**Aim of the exercise**
Gather each line of the records where "foldl" appears.

Stored data
☆ ☆ ☆ ☆
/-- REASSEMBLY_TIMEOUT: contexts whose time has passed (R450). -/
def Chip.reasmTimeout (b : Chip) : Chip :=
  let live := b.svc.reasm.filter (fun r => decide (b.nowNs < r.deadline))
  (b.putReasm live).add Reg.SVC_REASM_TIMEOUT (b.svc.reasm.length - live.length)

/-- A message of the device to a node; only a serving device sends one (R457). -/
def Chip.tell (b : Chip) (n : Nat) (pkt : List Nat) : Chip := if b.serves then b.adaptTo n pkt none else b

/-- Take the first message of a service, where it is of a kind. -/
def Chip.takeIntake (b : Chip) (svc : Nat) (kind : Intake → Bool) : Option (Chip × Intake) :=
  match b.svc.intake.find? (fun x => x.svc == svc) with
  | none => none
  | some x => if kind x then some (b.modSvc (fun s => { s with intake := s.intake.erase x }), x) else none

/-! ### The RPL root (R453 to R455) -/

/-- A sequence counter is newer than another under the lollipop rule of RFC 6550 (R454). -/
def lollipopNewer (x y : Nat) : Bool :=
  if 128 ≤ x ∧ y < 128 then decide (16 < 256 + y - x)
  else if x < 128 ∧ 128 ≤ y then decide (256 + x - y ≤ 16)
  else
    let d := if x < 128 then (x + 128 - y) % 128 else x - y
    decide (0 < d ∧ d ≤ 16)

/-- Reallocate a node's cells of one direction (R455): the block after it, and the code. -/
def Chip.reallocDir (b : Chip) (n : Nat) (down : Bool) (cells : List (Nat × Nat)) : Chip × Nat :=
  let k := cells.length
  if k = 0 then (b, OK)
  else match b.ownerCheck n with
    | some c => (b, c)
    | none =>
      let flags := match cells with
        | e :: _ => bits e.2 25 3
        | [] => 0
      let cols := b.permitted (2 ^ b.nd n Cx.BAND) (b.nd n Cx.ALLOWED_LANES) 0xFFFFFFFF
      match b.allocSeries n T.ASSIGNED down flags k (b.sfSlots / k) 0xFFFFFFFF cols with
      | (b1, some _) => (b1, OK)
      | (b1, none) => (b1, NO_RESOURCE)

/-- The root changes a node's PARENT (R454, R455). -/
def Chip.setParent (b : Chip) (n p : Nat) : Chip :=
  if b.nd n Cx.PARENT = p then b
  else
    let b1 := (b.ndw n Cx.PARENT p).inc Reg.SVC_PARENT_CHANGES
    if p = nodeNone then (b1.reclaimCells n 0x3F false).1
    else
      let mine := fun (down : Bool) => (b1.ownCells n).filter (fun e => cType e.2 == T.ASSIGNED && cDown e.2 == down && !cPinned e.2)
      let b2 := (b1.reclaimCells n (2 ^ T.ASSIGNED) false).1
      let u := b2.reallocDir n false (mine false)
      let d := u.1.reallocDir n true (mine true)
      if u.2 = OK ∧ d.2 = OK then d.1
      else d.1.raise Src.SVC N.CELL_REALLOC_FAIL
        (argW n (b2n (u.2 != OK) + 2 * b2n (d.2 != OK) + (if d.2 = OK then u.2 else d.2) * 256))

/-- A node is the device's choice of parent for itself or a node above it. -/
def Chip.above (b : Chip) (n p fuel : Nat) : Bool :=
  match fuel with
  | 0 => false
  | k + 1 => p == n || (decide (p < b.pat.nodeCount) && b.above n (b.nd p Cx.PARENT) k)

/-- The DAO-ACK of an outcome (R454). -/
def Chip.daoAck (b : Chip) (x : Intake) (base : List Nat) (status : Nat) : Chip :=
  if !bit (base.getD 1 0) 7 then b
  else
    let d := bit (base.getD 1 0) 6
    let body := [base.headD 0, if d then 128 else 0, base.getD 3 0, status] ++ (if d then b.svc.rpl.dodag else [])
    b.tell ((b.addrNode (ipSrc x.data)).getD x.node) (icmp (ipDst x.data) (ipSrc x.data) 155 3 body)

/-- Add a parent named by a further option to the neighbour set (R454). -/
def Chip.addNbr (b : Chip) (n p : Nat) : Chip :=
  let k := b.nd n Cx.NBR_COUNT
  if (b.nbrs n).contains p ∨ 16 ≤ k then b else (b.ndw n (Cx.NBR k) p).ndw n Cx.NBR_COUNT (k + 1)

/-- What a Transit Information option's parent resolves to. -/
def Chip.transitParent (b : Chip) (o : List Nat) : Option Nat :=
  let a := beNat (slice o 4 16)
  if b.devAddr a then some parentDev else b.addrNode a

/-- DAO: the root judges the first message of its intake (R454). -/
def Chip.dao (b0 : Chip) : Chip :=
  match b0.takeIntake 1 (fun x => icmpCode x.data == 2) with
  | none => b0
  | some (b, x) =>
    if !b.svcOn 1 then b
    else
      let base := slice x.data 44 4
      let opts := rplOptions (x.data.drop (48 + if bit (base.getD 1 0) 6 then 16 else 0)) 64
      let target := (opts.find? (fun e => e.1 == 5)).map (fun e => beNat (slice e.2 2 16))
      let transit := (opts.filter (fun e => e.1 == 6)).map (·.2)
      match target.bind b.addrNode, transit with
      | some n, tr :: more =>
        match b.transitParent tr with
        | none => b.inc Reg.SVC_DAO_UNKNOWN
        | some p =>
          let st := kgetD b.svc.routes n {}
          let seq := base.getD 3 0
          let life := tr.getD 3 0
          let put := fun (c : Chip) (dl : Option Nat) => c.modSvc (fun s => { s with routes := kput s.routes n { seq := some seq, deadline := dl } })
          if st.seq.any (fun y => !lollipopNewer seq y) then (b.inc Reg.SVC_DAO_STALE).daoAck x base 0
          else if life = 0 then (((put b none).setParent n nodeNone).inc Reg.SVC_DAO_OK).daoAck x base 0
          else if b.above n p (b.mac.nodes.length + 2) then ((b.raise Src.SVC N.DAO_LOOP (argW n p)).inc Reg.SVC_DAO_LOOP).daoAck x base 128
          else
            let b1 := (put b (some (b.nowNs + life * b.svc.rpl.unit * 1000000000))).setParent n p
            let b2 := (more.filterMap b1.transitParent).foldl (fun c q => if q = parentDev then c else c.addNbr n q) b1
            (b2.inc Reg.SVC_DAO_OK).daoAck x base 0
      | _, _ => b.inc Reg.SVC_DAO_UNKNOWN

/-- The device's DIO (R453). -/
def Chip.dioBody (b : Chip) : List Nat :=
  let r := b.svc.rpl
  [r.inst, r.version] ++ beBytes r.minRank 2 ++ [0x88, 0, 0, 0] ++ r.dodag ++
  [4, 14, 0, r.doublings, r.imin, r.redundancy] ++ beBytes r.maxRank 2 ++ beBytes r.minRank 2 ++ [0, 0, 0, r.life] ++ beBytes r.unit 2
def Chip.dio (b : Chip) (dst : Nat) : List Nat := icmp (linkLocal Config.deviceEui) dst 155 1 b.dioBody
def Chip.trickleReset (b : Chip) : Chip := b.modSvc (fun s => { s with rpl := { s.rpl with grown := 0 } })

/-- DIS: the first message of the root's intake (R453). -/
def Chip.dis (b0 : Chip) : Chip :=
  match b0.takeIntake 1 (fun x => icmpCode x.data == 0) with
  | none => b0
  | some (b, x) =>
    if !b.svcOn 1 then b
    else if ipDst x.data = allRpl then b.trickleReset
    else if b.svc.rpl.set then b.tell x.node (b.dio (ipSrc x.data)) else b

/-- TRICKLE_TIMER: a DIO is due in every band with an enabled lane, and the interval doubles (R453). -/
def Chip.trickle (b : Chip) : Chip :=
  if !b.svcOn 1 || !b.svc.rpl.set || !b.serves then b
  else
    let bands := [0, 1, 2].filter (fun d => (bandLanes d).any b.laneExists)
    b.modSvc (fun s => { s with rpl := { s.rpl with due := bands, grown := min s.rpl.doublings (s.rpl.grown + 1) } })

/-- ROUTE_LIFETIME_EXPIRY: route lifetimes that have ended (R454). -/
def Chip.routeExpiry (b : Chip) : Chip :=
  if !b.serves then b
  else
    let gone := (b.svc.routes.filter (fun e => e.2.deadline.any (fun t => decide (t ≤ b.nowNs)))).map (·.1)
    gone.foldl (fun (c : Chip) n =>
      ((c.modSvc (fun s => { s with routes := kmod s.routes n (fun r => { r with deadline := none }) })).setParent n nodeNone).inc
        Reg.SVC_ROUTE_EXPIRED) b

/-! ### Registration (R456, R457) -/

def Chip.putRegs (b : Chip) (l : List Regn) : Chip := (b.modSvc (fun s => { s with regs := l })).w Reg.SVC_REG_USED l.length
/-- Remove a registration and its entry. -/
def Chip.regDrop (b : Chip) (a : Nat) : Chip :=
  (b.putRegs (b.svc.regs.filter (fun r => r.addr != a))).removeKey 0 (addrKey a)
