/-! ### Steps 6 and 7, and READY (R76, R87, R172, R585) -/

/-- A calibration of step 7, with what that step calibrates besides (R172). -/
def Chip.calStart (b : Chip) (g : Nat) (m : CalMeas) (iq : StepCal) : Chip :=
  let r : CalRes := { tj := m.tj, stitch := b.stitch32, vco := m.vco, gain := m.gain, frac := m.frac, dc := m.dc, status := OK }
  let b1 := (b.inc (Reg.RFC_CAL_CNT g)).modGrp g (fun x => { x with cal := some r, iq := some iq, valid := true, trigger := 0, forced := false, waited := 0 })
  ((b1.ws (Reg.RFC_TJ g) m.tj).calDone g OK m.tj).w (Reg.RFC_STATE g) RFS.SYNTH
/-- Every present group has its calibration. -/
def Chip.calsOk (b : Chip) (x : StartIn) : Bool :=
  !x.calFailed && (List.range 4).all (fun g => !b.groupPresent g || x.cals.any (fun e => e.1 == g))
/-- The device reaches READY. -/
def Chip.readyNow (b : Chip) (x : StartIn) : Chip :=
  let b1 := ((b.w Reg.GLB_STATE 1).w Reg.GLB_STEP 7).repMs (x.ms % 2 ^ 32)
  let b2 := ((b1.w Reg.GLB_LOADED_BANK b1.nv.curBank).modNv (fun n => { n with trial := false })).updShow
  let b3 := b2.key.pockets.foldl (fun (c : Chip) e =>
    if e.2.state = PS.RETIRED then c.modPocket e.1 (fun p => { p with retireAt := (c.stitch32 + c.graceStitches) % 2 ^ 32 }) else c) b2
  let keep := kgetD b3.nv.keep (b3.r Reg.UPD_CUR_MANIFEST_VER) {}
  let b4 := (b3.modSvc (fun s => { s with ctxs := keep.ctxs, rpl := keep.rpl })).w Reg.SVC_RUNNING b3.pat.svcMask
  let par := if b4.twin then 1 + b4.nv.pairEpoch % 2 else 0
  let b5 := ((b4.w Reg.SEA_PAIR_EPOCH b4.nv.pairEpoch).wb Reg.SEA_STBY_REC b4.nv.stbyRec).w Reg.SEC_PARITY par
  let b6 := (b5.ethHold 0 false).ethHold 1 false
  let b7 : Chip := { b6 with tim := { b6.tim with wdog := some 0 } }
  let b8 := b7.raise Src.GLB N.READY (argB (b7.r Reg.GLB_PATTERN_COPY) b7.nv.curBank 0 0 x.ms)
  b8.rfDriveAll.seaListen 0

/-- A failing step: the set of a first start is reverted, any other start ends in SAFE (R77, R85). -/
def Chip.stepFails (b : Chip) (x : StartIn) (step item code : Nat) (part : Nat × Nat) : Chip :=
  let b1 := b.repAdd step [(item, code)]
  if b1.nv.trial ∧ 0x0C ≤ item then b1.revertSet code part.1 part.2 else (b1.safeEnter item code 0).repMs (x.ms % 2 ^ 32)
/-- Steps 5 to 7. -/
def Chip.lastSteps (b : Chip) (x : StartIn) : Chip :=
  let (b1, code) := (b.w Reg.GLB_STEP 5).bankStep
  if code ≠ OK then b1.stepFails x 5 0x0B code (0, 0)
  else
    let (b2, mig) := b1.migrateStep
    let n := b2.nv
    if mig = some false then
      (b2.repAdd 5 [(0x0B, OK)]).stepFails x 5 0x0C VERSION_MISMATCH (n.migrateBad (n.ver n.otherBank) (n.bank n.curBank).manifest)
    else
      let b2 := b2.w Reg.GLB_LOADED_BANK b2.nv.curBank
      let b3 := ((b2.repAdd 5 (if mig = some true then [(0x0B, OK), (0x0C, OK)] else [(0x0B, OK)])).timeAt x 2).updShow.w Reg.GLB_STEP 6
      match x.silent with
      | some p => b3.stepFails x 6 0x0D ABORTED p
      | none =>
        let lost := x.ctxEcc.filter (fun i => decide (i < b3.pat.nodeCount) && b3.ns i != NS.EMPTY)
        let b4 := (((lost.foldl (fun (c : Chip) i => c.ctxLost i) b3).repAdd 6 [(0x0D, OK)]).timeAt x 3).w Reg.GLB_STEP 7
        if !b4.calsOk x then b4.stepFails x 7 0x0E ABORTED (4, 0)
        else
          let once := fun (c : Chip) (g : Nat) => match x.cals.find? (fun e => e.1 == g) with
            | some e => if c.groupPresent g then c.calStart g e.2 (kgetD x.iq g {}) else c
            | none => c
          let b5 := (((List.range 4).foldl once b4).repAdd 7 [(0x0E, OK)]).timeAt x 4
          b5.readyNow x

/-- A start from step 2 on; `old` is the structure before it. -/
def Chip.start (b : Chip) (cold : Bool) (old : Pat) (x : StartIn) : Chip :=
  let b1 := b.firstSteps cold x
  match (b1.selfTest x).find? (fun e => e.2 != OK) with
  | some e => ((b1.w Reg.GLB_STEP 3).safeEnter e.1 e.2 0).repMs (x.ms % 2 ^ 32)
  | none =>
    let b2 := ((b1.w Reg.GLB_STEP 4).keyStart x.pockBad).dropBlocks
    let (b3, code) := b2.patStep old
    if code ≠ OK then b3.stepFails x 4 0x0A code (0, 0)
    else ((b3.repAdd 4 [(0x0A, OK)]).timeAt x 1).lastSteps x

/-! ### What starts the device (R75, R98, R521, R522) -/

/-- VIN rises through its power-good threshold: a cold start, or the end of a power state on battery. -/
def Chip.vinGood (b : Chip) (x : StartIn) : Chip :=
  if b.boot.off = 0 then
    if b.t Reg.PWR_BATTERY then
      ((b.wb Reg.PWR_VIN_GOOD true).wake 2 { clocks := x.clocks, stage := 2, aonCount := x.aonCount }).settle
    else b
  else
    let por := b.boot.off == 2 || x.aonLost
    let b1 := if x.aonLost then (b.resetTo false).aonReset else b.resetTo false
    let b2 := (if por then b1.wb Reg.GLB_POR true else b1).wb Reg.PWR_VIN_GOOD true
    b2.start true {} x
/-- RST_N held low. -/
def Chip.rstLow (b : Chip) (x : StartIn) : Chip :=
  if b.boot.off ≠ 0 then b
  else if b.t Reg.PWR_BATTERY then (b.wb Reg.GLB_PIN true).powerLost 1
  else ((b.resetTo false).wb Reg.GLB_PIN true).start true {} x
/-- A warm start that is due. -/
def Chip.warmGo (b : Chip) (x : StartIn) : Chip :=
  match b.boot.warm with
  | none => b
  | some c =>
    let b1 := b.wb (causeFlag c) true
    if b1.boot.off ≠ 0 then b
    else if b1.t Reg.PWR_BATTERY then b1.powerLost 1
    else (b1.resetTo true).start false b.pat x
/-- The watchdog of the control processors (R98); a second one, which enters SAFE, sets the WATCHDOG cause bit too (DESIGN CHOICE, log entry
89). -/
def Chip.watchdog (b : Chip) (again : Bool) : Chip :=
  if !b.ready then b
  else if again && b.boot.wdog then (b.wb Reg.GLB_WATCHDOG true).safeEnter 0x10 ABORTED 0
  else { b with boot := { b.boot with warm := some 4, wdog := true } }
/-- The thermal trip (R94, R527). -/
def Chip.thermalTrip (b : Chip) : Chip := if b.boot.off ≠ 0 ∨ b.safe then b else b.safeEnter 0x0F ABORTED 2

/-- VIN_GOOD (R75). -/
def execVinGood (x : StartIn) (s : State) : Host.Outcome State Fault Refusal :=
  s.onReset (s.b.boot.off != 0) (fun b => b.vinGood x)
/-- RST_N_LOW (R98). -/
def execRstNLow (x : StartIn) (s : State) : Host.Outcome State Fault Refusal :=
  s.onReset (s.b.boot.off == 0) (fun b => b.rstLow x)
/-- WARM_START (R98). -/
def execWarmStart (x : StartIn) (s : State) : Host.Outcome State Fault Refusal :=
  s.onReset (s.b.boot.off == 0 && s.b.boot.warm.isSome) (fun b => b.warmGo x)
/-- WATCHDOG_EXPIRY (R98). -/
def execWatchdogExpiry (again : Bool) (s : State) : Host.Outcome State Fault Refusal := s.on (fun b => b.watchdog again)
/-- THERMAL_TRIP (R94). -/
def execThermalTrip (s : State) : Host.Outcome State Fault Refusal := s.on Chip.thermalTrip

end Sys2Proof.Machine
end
☆ ☆ ☆ ☆
**Task answer**
            let b2 := (more.filterMap b1.transitParent).foldl (fun c q => if q = parentDev then c else c.addNbr n q) b1
    gone.foldl (fun (c : Chip) n =>
  let b3 := b2.key.pockets.foldl (fun (c : Chip) e =>
        let b4 := (((lost.foldl (fun (c : Chip) i => c.ctxLost i) b3).repAdd 6 [(0x0D, OK)]).timeAt x 3).w Reg.GLB_STEP 7
          let b5 := (((List.range 4).foldl once b4).repAdd 7 [(0x0E, OK)]).timeAt x 4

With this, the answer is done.